─── ENTRIES SUPPLIED ───
-- ==== Sys2Proof/Safety.lean ====
section
/-! DEFINITION. The terms in which claims about the DS12 are stated: what a request waiting at a port is, what answering it
leaves, when an output frame start is taken, and the invariants of the part. -/

namespace Sys2Proof.Machine

/-! ### Requests at a port (R187, R188, R204) -/

/-- The port of a link can take its oldest request, which has this KIND and payload, and RESET_N is high (R187). -/
abbrev Waits (l : Link) (k : Byte) (p : List Byte) (s : State) : Prop :=
  s.resetHeld = false ∧ s.ports[l].inProcess = none ∧ s.ports[l].outbound.all OutMessage.isNotice = true ∧
    s.ports[l].buffer.head? = some { kind := k, payload := p }

/-- A refusal of a request of KIND `k`, with an empty body (R190). -/
def refusal (k : Byte) (code : ResultCode) : Response :=
  { kind := k, code := code, clamped := false, isPartial := false, body := .empty }

/-- An ACCEPTED response to a request of KIND `k` (R190). -/
def acceptance (k : Byte) (clamped : Bool) (body : Body) : Response :=
  { kind := k, code := .accepted, clamped := clamped, isPartial := false, body := body }

/-- The part with the oldest request of a link gone from its receive buffer and one response at the tail of its outbound
queue: nothing else differs. -/
def answered (l : Link) (r : Response) (s : State) : State :=
  let p := s.ports[l]
  { s with ports := put s.ports l { p with buffer := p.buffer.tail, outbound := p.outbound ++ [.response r] } }

/-- The part with the oldest request of a link gone from its receive buffer and in process, its record presented to the
Staging Arbiter: nothing else differs. -/
def presented (l : Link) (k : Byte) (e : Edit) (clamped : Bool) (s : State) : State :=
  let q : Presented := { kind := k, record := { origin := l, edit := e }, clamped := clamped }
  { s with ports := put s.ports l { s.ports[l] with buffer := s.ports[l].buffer.tail, inProcess := some q } }

/-- The link whose oldest request a command takes. -/
def requestLink : Instr → Option Link
  | .stageNodes l | .stageSeam l | .dropSeam l | .stageChannel l | .stageFloor l | .stageLut l | .discard l | .commit l
  | .abortCommit l _ | .enroll l | .withdraw l | .setBarrier l | .setCadence l | .fade l | .outputOn l | .outputOff l
  | .setTiming l _ | .setRaster l | .setMode l | .restart l _ | .setNotices l | .readNodes l | .readSeam l
  | .readStatus l | .readCounter l | .unknownKind l => some l
  | .stagingTurn | .applyingCompletes | .checkingCompletes | .normalizingCompletes | .flooringCompletes
  | .liftingCompletes | .outputFrameStart _ | .eligibleFrameStart _ | .forcedRelease _ | .stall _ _ | .inputLost _ _
  | .pixelDelivery _ | .frameHeader _ _ | .line _ _ | .frameEnd _ | .refEdge _ _ | .substituteFrameStart _
  | .holdoverEntry | .linkByte _ _ | .gapTimerExpiry _ | .linkBreak _ | .linkBreakEnd _ | .messageTransmit _ _
  | .hardReset | .hardResetEnd => none

/-- The kind code of a request command, by the kind code table; none for UNKNOWN_KIND and for events (R204). -/
def requestKind : Instr → Option Byte
  | .stageNodes _ => some 0x20#8
  | .stageSeam _ => some 0x21#8
  | .dropSeam _ => some 0x22#8
  | .stageChannel _ => some 0x23#8
  | .stageFloor _ => some 0x24#8
  | .stageLut _ => some 0x25#8
  | .discard _ => some 0x26#8
  | .commit _ => some 0x30#8
  | .abortCommit _ _ => some 0x31#8
  | .enroll _ => some 0x40#8
  | .withdraw _ => some 0x41#8
  | .setBarrier _ => some 0x42#8
  | .setCadence _ => some 0x43#8
  | .fade _ => some 0x50#8
  | .outputOn _ => some 0x51#8
  | .outputOff _ => some 0x52#8
  | .setTiming _ _ => some 0x53#8
  | .setRaster _ => some 0x54#8
  | .setMode _ => some 0x60#8
  | .restart _ _ => some 0x61#8
  | .setNotices _ => some 0x62#8
  | .readNodes _ => some 0x70#8
  | .readSeam _ => some 0x71#8
  | .readStatus _ => some 0x72#8
  | .readCounter _ => some 0x73#8
  | .unknownKind _ | .stagingTurn | .applyingCompletes | .checkingCompletes | .normalizingCompletes | .flooringCompletes
  | .liftingCompletes | .outputFrameStart _ | .eligibleFrameStart _ | .forcedRelease _ | .stall _ _ | .inputLost _ _
  | .pixelDelivery _ | .frameHeader _ _ | .line _ _ | .frameEnd _ | .refEdge _ _ | .substituteFrameStart _
  | .holdoverEntry | .linkByte _ _ | .gapTimerExpiry _ | .linkBreak _ | .linkBreakEnd _ | .messageTransmit _ _
  | .hardReset | .hardResetEnd => none

/-- The 25 kind codes of requests (R204). -/
def kindTable : List Byte :=
  [0x20#8, 0x21#8, 0x22#8, 0x23#8, 0x24#8, 0x25#8, 0x26#8, 0x30#8, 0x31#8, 0x40#8, 0x41#8, 0x42#8, 0x43#8, 0x50#8, 0x51#8,
   0x52#8, 0x53#8, 0x54#8, 0x60#8, 0x61#8, 0x62#8, 0x70#8, 0x71#8, 0x72#8, 0x73#8]

/-- A command refuses the oldest request of a link, of KIND `k`: the response goes out, and nothing else differs (R190). -/
abbrev Refuses (i : Instr) (l : Link) (k : Byte) (code : ResultCode) (s : State) : Prop :=
  exec i s = .next (answered l (refusal k code) s)

/-- The KIND a request command takes: its own, or for UNKNOWN_KIND any that is not in the table. -/
def takesKind (i : Instr) (k : Byte) : Prop :=
  requestKind i = some k ∨ ((∃ l, i = .unknownKind l) ∧ k ∉ kindTable)

/-- The payload length a kind requires, from the request payload table; `l` matters for DISCARD alone (R204). -/
def requiredLength (l : Link) (k : Byte) (p : List Byte) : Nat :=
  if k = 0x20#8 then 5 + 8 * u8 p 3
  else if k = 0x21#8 then 3 + u8 p 1 + 4 * u8 p 2 * u8 p 1
  else if k = 0x22#8 then 1
  else if k = 0x23#8 then 14
  else if k = 0x24#8 then 5
  else if k = 0x25#8 then 5 + 2 * u16 p 3
  else if k = 0x26#8 then (if l = SL then 1 else 0)
  else if k = 0x30#8 ∨ k = 0x31#8 ∨ k = 0x61#8 then 0
  else if k = 0x40#8 ∨ k = 0x41#8 ∨ k = 0x51#8 ∨ k = 0x52#8 then 2
  else if k = 0x42#8 then 8
  else if k = 0x43#8 ∨ k = 0x60#8 ∨ k = 0x62#8 ∨ k = 0x72#8 then 1
  else if k = 0x50#8 then 4
  else if k = 0x53#8 then 2
  else if k = 0x54#8 then 4
  else if k = 0x70#8 then 5
  else if k = 0x71#8 then 2
  else 3

/-- The responses in an outbound queue. -/
def responsesIn (q : List OutMessage) : List Response := q.filterMap fun m => match m with
  | .response r => some r
  | .notice _ => none

/-- The number of notices in an outbound queue. -/
def noticeCount (q : List OutMessage) : Nat := (q.filter OutMessage.isNotice).length

/-! ### Output frame starts (R161, R166, R167) -/

/-- A channel of the participating set (R138). -/
abbrev InP (s : State) (c : Channel) : Prop :=
  (s.barrier.channels[c]).enrolled = true ∧ (s.barrier.channels[c]).stalled = false

/-- A channel with a READY frame bank (R135). -/
abbrev Ready (s : State) (c : Channel) : Prop := ∃ i : Fin 3, (s.receivers[c].banks[i]).state = .ready

/-- The generator comes to an output frame start of its own: in FREE, ACQUIRE or HOLDOVER by the period, in LOCKED by a
substitute that has not been taken yet (R161, R167). -/
abbrev OwnStart (s : State) : Prop :=
  s.timing.state ≠ .locked ∨ (s.timing.substituted = false ∧ s.timing.lastEdge.isSome = true)

/-- ω reaches θ at this eligible frame start while a channel of P is not ready (R138). -/
abbrev ForcedDue (s : State) : Prop :=
  s.barrier.cadence = 0 ∧ (∃ c, InP s c ∧ ¬ Ready s c) ∧ s.barrier.timeout ≠ 0 ∧
    s.barrier.timeout ≤ min 65535 (s.barrier.waitCount + 1)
───
PROBLEM STATEMENT
In the listing above, find the line with "body (R190). -/" and the line with "def requestLink : Instr → Option Link"; output exactly those lines and all lines between them.

ANSWER TO THE EXERCISE
/-- A refusal of a request of KIND `k`, with an empty body (R190). -/
def refusal (k : Byte) (code : ResultCode) : Response :=
  { kind := k, code := code, clamped := false, isPartial := false, body := .empty }

/-- An ACCEPTED response to a request of KIND `k` (R190). -/
def acceptance (k : Byte) (clamped : Bool) (body : Body) : Response :=
  { kind := k, code := .accepted, clamped := clamped, isPartial := false, body := body }

/-- The part with the oldest request of a link gone from its receive buffer and one response at the tail of its outbound
queue: nothing else differs. -/
def answered (l : Link) (r : Response) (s : State) : State :=
  let p := s.ports[l]
  { s with ports := put s.ports l { p with buffer := p.buffer.tail, outbound := p.outbound ++ [.response r] } }

/-- The part with the oldest request of a link gone from its receive buffer and in process, its record presented to the
Staging Arbiter: nothing else differs. -/
def presented (l : Link) (k : Byte) (e : Edit) (clamped : Bool) (s : State) : State :=
  let q : Presented := { kind := k, record := { origin := l, edit := e }, clamped := clamped }
  { s with ports := put s.ports l { s.ports[l] with buffer := s.ports[l].buffer.tail, inProcess := some q } }

/-- The link whose oldest request a command takes. -/
def requestLink : Instr → Option Link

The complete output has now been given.